When I was a child I recall a bloody scene in the kitchen when I caught my mother Elsie ‘jugging’ a hare Greg my father brought back from a local shoot. My forbear Craven dialect poet Tom Twisleton (1845-1917) describes in this poem frustration he had one day in his attempt to find supper for his large family at Winskill. Shooting those days was wholly practical in that respect, relying on the latest technology, the double barrelled shotgun.  A hare was targeted but missed, as Tom makes poetical lament, through a technical hitch. He was out in the rain and forgot to put waterproof caps in his gun!
You can see from this poem how Tom Twisleton (1845-1917) moved later in life from farming into selling insurance. Life at Winskill farm provoked his poetry, along with reading Robert Burns, and this in turn built his way with words. ‘Sent with an Insurance policy to a lady who was much afraid of fire’ is appropriately the last poem in his 1907 collection and its rhyming has no Craven dialect. We assume, as for many Settle inhabitants, that a spreading of wings away from Craven had consequence for writing if not speaking. We know Tom continued to correspond with family members in verse and, as we see here, on occasion polished off a commercial deal with a reassuring poem.

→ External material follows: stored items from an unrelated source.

-- ==== Sys2Proof/Laws/State.lean ====
section
/-! SUPPORT. Laws of the state: what each of the plain updates leaves in each field. -/

namespace Sys2Proof.Machine

/-! ## updThr -/

@[simp] theorem updThr_stepNo (s : State) (n : Nat) (f : Thread → Thread) : (s.updThr n f).stepNo = s.stepNo := rfl
@[simp] theorem updThr_fresh (s : State) (n : Nat) (f : Thread → Thread) : (s.updThr n f).fresh = s.fresh := rfl
@[simp] theorem updThr_agenda (s : State) (n : Nat) (f : Thread → Thread) : (s.updThr n f).agenda = s.agenda := rfl
@[simp] theorem updThr_inputs (s : State) (n : Nat) (f : Thread → Thread) : (s.updThr n f).inputs = s.inputs := rfl
@[simp] theorem updThr_iss (s : State) (n : Nat) (f : Thread → Thread) : (s.updThr n f).iss = s.iss := rfl
@[simp] theorem updThr_second (s : State) (n : Nat) (f : Thread → Thread) : (s.updThr n f).second = s.second := rfl
@[simp] theorem updThr_seqWg (s : State) (n : Nat) (f : Thread → Thread) : (s.updThr n f).seqWg = s.seqWg := rfl
@[simp] theorem updThr_turn (s : State) (n : Nat) (f : Thread → Thread) : (s.updThr n f).turn = s.turn := rfl
@[simp] theorem updThr_timerNo (s : State) (n : Nat) (f : Thread → Thread) : (s.updThr n f).timerNo = s.timerNo := rfl
@[simp] theorem updThr_lastSel (s : State) (n : Nat) (f : Thread → Thread) : (s.updThr n f).lastSel = s.lastSel := rfl
@[simp] theorem updThr_threads (s : State) (n : Nat) (f : Thread → Thread) : (s.updThr n f).threads = s.threads.map fun t => if t.uid = n then f t else t := rfl
@[simp] theorem updThr_groups (s : State) (n : Nat) (f : Thread → Thread) : (s.updThr n f).groups = s.groups := rfl
@[simp] theorem updThr_bins (s : State) (n : Nat) (f : Thread → Thread) : (s.updThr n f).bins = s.bins := rfl
@[simp] theorem updThr_wgs (s : State) (n : Nat) (f : Thread → Thread) : (s.updThr n f).wgs = s.wgs := rfl
@[simp] theorem updThr_past (s : State) (n : Nat) (f : Thread → Thread) : (s.updThr n f).past = s.past := rfl
@[simp] theorem updThr_ended (s : State) (n : Nat) (f : Thread → Thread) : (s.updThr n f).ended = s.ended := rfl
@[simp] theorem updThr_gens (s : State) (n : Nat) (f : Thread → Thread) : (s.updThr n f).gens = s.gens := rfl
@[simp] theorem updThr_launches (s : State) (n : Nat) (f : Thread → Thread) : (s.updThr n f).launches = s.launches := rfl
@[simp] theorem updThr_mem (s : State) (n : Nat) (f : Thread → Thread) : (s.updThr n f).mem = s.mem := rfl
@[simp] theorem updThr_l1 (s : State) (n : Nat) (f : Thread → Thread) : (s.updThr n f).l1 = s.l1 := rfl
@[simp] theorem updThr_icache (s : State) (n : Nat) (f : Thread → Thread) : (s.updThr n f).icache = s.icache := rfl
@[simp] theorem updThr_l2 (s : State) (n : Nat) (f : Thread → Thread) : (s.updThr n f).l2 = s.l2 := rfl
@[simp] theorem updThr_rdc (s : State) (n : Nat) (f : Thread → Thread) : (s.updThr n f).rdc = s.rdc := rfl
@[simp] theorem updThr_shadows (s : State) (n : Nat) (f : Thread → Thread) : (s.updThr n f).shadows = s.shadows := rfl
@[simp] theorem updThr_windows (s : State) (n : Nat) (f : Thread → Thread) : (s.updThr n f).windows = s.windows := rfl
@[simp] theorem updThr_undo (s : State) (n : Nat) (f : Thread → Thread) : (s.updThr n f).undo = s.undo := rfl
@[simp] theorem updThr_tlb (s : State) (n : Nat) (f : Thread → Thread) : (s.updThr n f).tlb = s.tlb := rfl
@[simp] theorem updThr_ops (s : State) (n : Nat) (f : Thread → Thread) : (s.updThr n f).ops = s.ops := rfl
@[simp] theorem updThr_faults (s : State) (n : Nat) (f : Thread → Thread) : (s.updThr n f).faults = s.faults := rfl
@[simp] theorem updThr_devq (s : State) (n : Nat) (f : Thread → Thread) : (s.updThr n f).devq = s.devq := rfl
@[simp] theorem updThr_tokens (s : State) (n : Nat) (f : Thread → Thread) : (s.updThr n f).tokens = s.tokens := rfl
@[simp] theorem updThr_filter (s : State) (n : Nat) (f : Thread → Thread) : (s.updThr n f).filter = s.filter := rfl
@[simp] theorem updThr_cmds (s : State) (n : Nat) (f : Thread → Thread) : (s.updThr n f).cmds = s.cmds := rfl
@[simp] theorem updThr_collSeq (s : State) (n : Nat) (f : Thread → Thread) : (s.updThr n f).collSeq = s.collSeq := rfl
@[simp] theorem updThr_graphs (s : State) (n : Nat) (f : Thread → Thread) : (s.updThr n f).graphs = s.graphs := rfl
@[simp] theorem updThr_hoists (s : State) (n : Nat) (f : Thread → Thread) : (s.updThr n f).hoists = s.hoists := rfl
@[simp] theorem updThr_streams (s : State) (n : Nat) (f : Thread → Thread) : (s.updThr n f).streams = s.streams := rfl
@[simp] theorem updThr_holds (s : State) (n : Nat) (f : Thread → Thread) : (s.updThr n f).holds = s.holds := rfl
@[simp] theorem updThr_keyNext (s : State) (n : Nat) (f : Thread → Thread) : (s.updThr n f).keyNext = s.keyNext := rfl
@[simp] theorem updThr_halts (s : State) (n : Nat) (f : Thread → Thread) : (s.updThr n f).halts = s.halts := rfl
@[simp] theorem updThr_saves (s : State) (n : Nat) (f : Thread → Thread) : (s.updThr n f).saves = s.saves := rfl
@[simp] theorem updThr_stalls (s : State) (n : Nat) (f : Thread → Thread) : (s.updThr n f).stalls = s.stalls := rfl
@[simp] theorem updThr_rrLast (s : State) (n : Nat) (f : Thread → Thread) : (s.updThr n f).rrLast = s.rrLast := rfl
@[simp] theorem updThr_fatals (s : State) (n : Nat) (f : Thread → Thread) : (s.updThr n f).fatals = s.fatals := rfl
@[simp] theorem updThr_wdogs (s : State) (n : Nat) (f : Thread → Thread) : (s.updThr n f).wdogs = s.wdogs := rfl
@[simp] theorem updThr_ckps (s : State) (n : Nat) (f : Thread → Thread) : (s.updThr n f).ckps = s.ckps := rfl
@[simp] theorem updThr_protect (s : State) (n : Nat) (f : Thread → Thread) : (s.updThr n f).protect = s.protect := rfl
@[simp] theorem updThr_scrubs (s : State) (n : Nat) (f : Thread → Thread) : (s.updThr n f).scrubs = s.scrubs := rfl
@[simp] theorem updThr_slices (s : State) (n : Nat) (f : Thread → Thread) : (s.updThr n f).slices = s.slices := rfl
@[simp] theorem updThr_flrs (s : State) (n : Nat) (f : Thread → Thread) : (s.updThr n f).flrs = s.flrs := rfl
@[simp] theorem updThr_invals (s : State) (n : Nat) (f : Thread → Thread) : (s.updThr n f).invals = s.invals := rfl
@[simp] theorem updThr_waking (s : State) (n : Nat) (f : Thread → Thread) : (s.updThr n f).waking = s.waking := rfl
@[simp] theorem updThr_gated (s : State) (n : Nat) (f : Thread → Thread) : (s.updThr n f).gated = s.gated := rfl
@[simp] theorem updThr_deep (s : State) (n : Nat) (f : Thread → Thread) : (s.updThr n f).deep = s.deep := rfl
@[simp] theorem updThr_cap (s : State) (n : Nat) (f : Thread → Thread) : (s.updThr n f).cap = s.cap := rfl
@[simp] theorem updThr_halved (s : State) (n : Nat) (f : Thread → Thread) : (s.updThr n f).halved = s.halved := rfl
@[simp] theorem updThr_boot (s : State) (n : Nat) (f : Thread → Thread) : (s.updThr n f).boot = s.boot := rfl
@[simp] theorem updThr_meas (s : State) (n : Nat) (f : Thread → Thread) : (s.updThr n f).meas = s.meas := rfl
@[simp] theorem updThr_digests (s : State) (n : Nat) (f : Thread → Thread) : (s.updThr n f).digests = s.digests := rfl
@[simp] theorem updThr_running (s : State) (n : Nat) (f : Thread → Thread) : (s.updThr n f).running = s.running := rfl
@[simp] theorem updThr_upload (s : State) (n : Nat) (f : Thread → Thread) : (s.updThr n f).upload = s.upload := rfl
@[simp] theorem updThr_flash (s : State) (n : Nat) (f : Thread → Thread) : (s.updThr n f).flash = s.flash := rfl
@[simp] theorem updThr_box (s : State) (n : Nat) (f : Thread → Thread) : (s.updThr n f).box = s.box := rfl
@[simp] theorem updThr_boxCount (s : State) (n : Nat) (f : Thread → Thread) : (s.updThr n f).boxCount = s.boxCount := rfl
@[simp] theorem updThr_boxSnap (s : State) (n : Nat) (f : Thread → Thread) : (s.updThr n f).boxSnap = s.boxSnap := rfl
@[simp] theorem updThr_boxNext (s : State) (n : Nat) (f : Thread → Thread) : (s.updThr n f).boxNext = s.boxNext := rfl
@[simp] theorem updThr_boxLast (s : State) (n : Nat) (f : Thread → Thread) : (s.updThr n f).boxLast = s.boxLast := rfl
@[simp] theorem updThr_boxDroop (s : State) (n : Nat) (f : Thread → Thread) : (s.updThr n f).boxDroop = s.boxDroop := rfl
@[simp] theorem updThr_flashBad (s : State) (n : Nat) (f : Thread → Thread) : (s.updThr n f).flashBad = s.flashBad := rfl
@[simp] theorem updThr_cgroups (s : State) (n : Nat) (f : Thread → Thread) : (s.updThr n f).cgroups = s.cgroups := rfl
@[simp] theorem updThr_slowPorts (s : State) (n : Nat) (f : Thread → Thread) : (s.updThr n f).slowPorts = s.slowPorts := rfl
@[simp] theorem updThr_ecc (s : State) (n : Nat) (f : Thread → Thread) : (s.updThr n f).ecc = s.ecc := rfl
@[simp] theorem updThr_corrected (s : State) (n : Nat) (f : Thread → Thread) : (s.updThr n f).corrected = s.corrected := rfl
@[simp] theorem updThr_regs (s : State) (n : Nat) (f : Thread → Thread) : (s.updThr n f).regs = s.regs := rfl
@[simp] theorem updThr_fenable (s : State) (n : Nat) (f : Thread → Thread) : (s.updThr n f).fenable = s.fenable := rfl
@[simp] theorem updThr_hgrant (s : State) (n : Nat) (f : Thread → Thread) : (s.updThr n f).hgrant = s.hgrant := rfl
@[simp] theorem updThr_dlc (s : State) (n : Nat) (f : Thread → Thread) : (s.updThr n f).dlc = s.dlc := rfl
@[simp] theorem updThr_frac (s : State) (n : Nat) (f : Thread → Thread) : (s.updThr n f).frac = s.frac := rfl
@[simp] theorem updThr_holdLeft (s : State) (n : Nat) (f : Thread → Thread) : (s.updThr n f).holdLeft = s.holdLeft := rfl
@[simp] theorem updThr_ref10 (s : State) (n : Nat) (f : Thread → Thread) : (s.updThr n f).ref10 = s.ref10 := rfl
@[simp] theorem updThr_latches (s : State) (n : Nat) (f : Thread → Thread) : (s.updThr n f).latches = s.latches := rfl
@[simp] theorem updThr_clocks (s : State) (n : Nat) (f : Thread → Thread) : (s.updThr n f).clocks = s.clocks := rfl
@[simp] theorem updThr_cycles (s : State) (n : Nat) (f : Thread → Thread) : (s.updThr n f).cycles = s.cycles := rfl
@[simp] theorem updThr_out (s : State) (n : Nat) (f : Thread → Thread) : (s.updThr n f).out = s.out := rfl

I groan at the misspelling of my surname and the need to correct it so e mails arrive safely and the like but it’s great to have a memorable if not spellable name. ‘Seeing the world as a Twisleton’ gives me an accessible platform on the internet and earlier here in Family Tree Magazine July 2007. Their series ‘On the trail of a surname’ gave me a chance to speak about my surname - meaning settlement (‘tun’) on a river fork (‘twisla’) - which through its rareness makes for easier connecting up with others of the same name. It’s origin and familiarity in Settle and its surrounds is a bonus and my research is proving a catalyst for Dalesfolk to engage with their history.